Tennessee Cattlemen’s Feature: Margie Hunter

10533725_10204458608454942_5566558635109707175_nIn Tennessee, we have dedicated cattle producers working to raise the best beef they can, caring for the land and livestock…and providing a good life for their families. Today, we feature one of them: Margie Baker Hunter. Read about her love for the livestock and for her life on the farm…

How long has your family been involved in raising cattle?

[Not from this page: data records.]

-- ==== Sys2Proof/Config.lean ====
section
/-!
DEFINITION. What an implementation fixes and the spec leaves open: opaque constants with no body.
-/
namespace Sys2Proof.Config

/-- A value the spec leaves open, of any width, read at a counter of the state (log entry 4). -/
opaque freeValue : (w : Nat) → Nat → BitVec w

/-- The SHA-384 digest of a byte string, as 48 bytes (R615, R617; log entry 5). -/
opaque sha384 : List Byte → List Byte

/-- Whether an ECDSA P-384 signature (r then s, 48 bytes each) verifies under an uncompressed public key over a
SHA-384 digest (R615, R617; log entry 5). -/
opaque ecdsaVerify : (key : List Byte) → (digest : List Byte) → (sig : List Byte) → Bool

/-- The fused VDD_CORE target for a core clock (true for 1.2 GHz) and a junction temperature in 1/16 °C, as a number of
5 mV steps above 650 mV (R622, R655; log entry 32). -/
opaque avsTarget : Bool → Int → Nat

/-- Whether a quotient of the time counter's arithmetic that is not whole is rounded up: `a / b` (R355; log entry 30). -/
opaque roundsUp : (a : Int) → (b : Nat) → Bool

/-- Tw_sys_tx, in ns, that the EEE clause of a mode gives (R51; log entry 201). -/
opaque twSysTx : Nat → Nat

/-- A byte of stacked DRAM that a reset of the device has left undefined, by its key (R628; log entry 8). -/
opaque dramAfterReset : Nat → Byte

end Sys2Proof.Config
end

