/-- A search with verification of its winner, whose shadow reads with no ECC error (ecc 0), a single-bit or a double-bit
error: 0 a miss, 1 a hit, 2 a soft error (R116, R125, R126). -/
def State.mortiseRun (s : State) (p r : Nat) (key : List Byte) (e ecc : Nat) : Nat × Nat × State :=
  let m := s.mrange p r
  match s.mortiseFind p m key e with
  | none => (0, 0, s.pipeCount p 17 1)
  | some x =>
    if ecc = 2 then (2, x, (s.shadowLost p x).pipeCount p 18 1)
    else if entryMatches (s.pipe p).shadow m.wide key e x then
      (1, x, (if ecc = 1 then s.faultPipe p 3 x else s).pipeCount p 16 1)
    else
      let halves := if m.wide then [x, x + 1] else [x]
      let bad := halves.filter (fun y => decide (tabGet (fun _ => []) (s.pipe p).array y ≠ tabGet (fun _ => []) (s.pipe p).shadow y))
      (2, x, (forEach bad (fun y s => s.repairEntry p y 1) s).pipeCount p 18 1)

/-! ### Packet searches (R112 to R116) -/

/-- The profile that a port's selection word gives, when the port makes lookups (R112, R137). -/
def selectProfile (word flags : Nat) : Option Nat :=
  if word.testBit 31 = false then none
  else if word.testBit 30 && flags.testBit (bits word 20 16) then some (bits word 11 8)
  else some (bits word 3 0)

/-- Four bytes that an extractor word takes from a packet (R114). -/
def extract (parse d : List Byte) (W word : Nat) : List Byte :=
  let off := bits word 24 16
  match word % 4 with
  | 1 =>
    match prFind parse (bits word 15 8) (bits word 3 2) with
    | some S => (rangeFrom 0 4).map (fun k => if S + off + k < W then d.getD (S + off + k) 0 else 0)
    | none => [0, 0, 0, 0]
  | 2 => (rangeFrom 0 4).map (fun k => if off + k < 112 then parse.getD (off + k) 0 else 0)
  | _ => [0, 0, 0, 0]

/-- Base of word w of Mortise profile x. -/
def mprofWord (p x w : Nat) : Nat := wPipe p + 0x11000 + 0x100 * x + 4 * w

/-- The key of a packet (R113). -/
def State.mortiseKey (s : State) (p x : Nat) (parse d : List Byte) (W : Nat) (wide : Bool) : List Byte :=
  slice parse 96 4 ++ [BitVec.ofNat 8 (prPort parse), BitVec.ofNat 8 (prReason parse), BitVec.ofNat 8 x, 0] ++
    (rangeFrom 0 (if wide then 38 else 18)).flatMap (fun i => extract parse d W (s.reg (mprofWord p x (i + 1))))

/-- A Mortise result, 16 bytes (R116). -/
def mortiseResult (index : Nat) (soft hit : Bool) (prio op : Nat) (data : List Byte) (r : Nat) : List Byte :=
  leBytes 2 (index + 2 ^ 14 * b2n soft + 2 ^ 15 * b2n hit) ++ leBytes 2 prio ++ leBytes 1 op ++ padTo 7 data ++
    [BitVec.ofNat 8 r, 0, 0, 0]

Tell us about how it got started.
Hunter Farms has been at the same location for 3 generations.  It started as a dairy farm and switched to beef cattle in the early 1990’s.  I grew up on a commercial cow calf farm in Kentucky and both my husband and I have been involved with raising cattle our whole lives.

Tell us about your farm today.
Today we raise mostly purebred Angus.  We also have some commercial cows that we use a Hereford bull on and sell calves through the Upper Cumberland Beef Alliance, which is part of the Tennessee Livestock Producers.  We have purchased cattle from other purebred producers and even flushed two of our cows to improve our genetics, and also use artificial insemination to bring in new bloodlines.  David spends a great deal of time comparing bulls to try and find the perfect match for our cows.  Since we raise replacement heifers, he focuses on bulls with good maternal traits, but we also want cattle that will grow well.

What was your favorite part about growing up on the farm?
My favorite part about growing up on a farm was getting to work alongside my dad.  Being outside and working with livestock were just added benefits.  David worked with his father in the dairy, and learned the value of hard work at an early age.  We both learned the value of hard work and how to appreciate what we have from growing up on a farm.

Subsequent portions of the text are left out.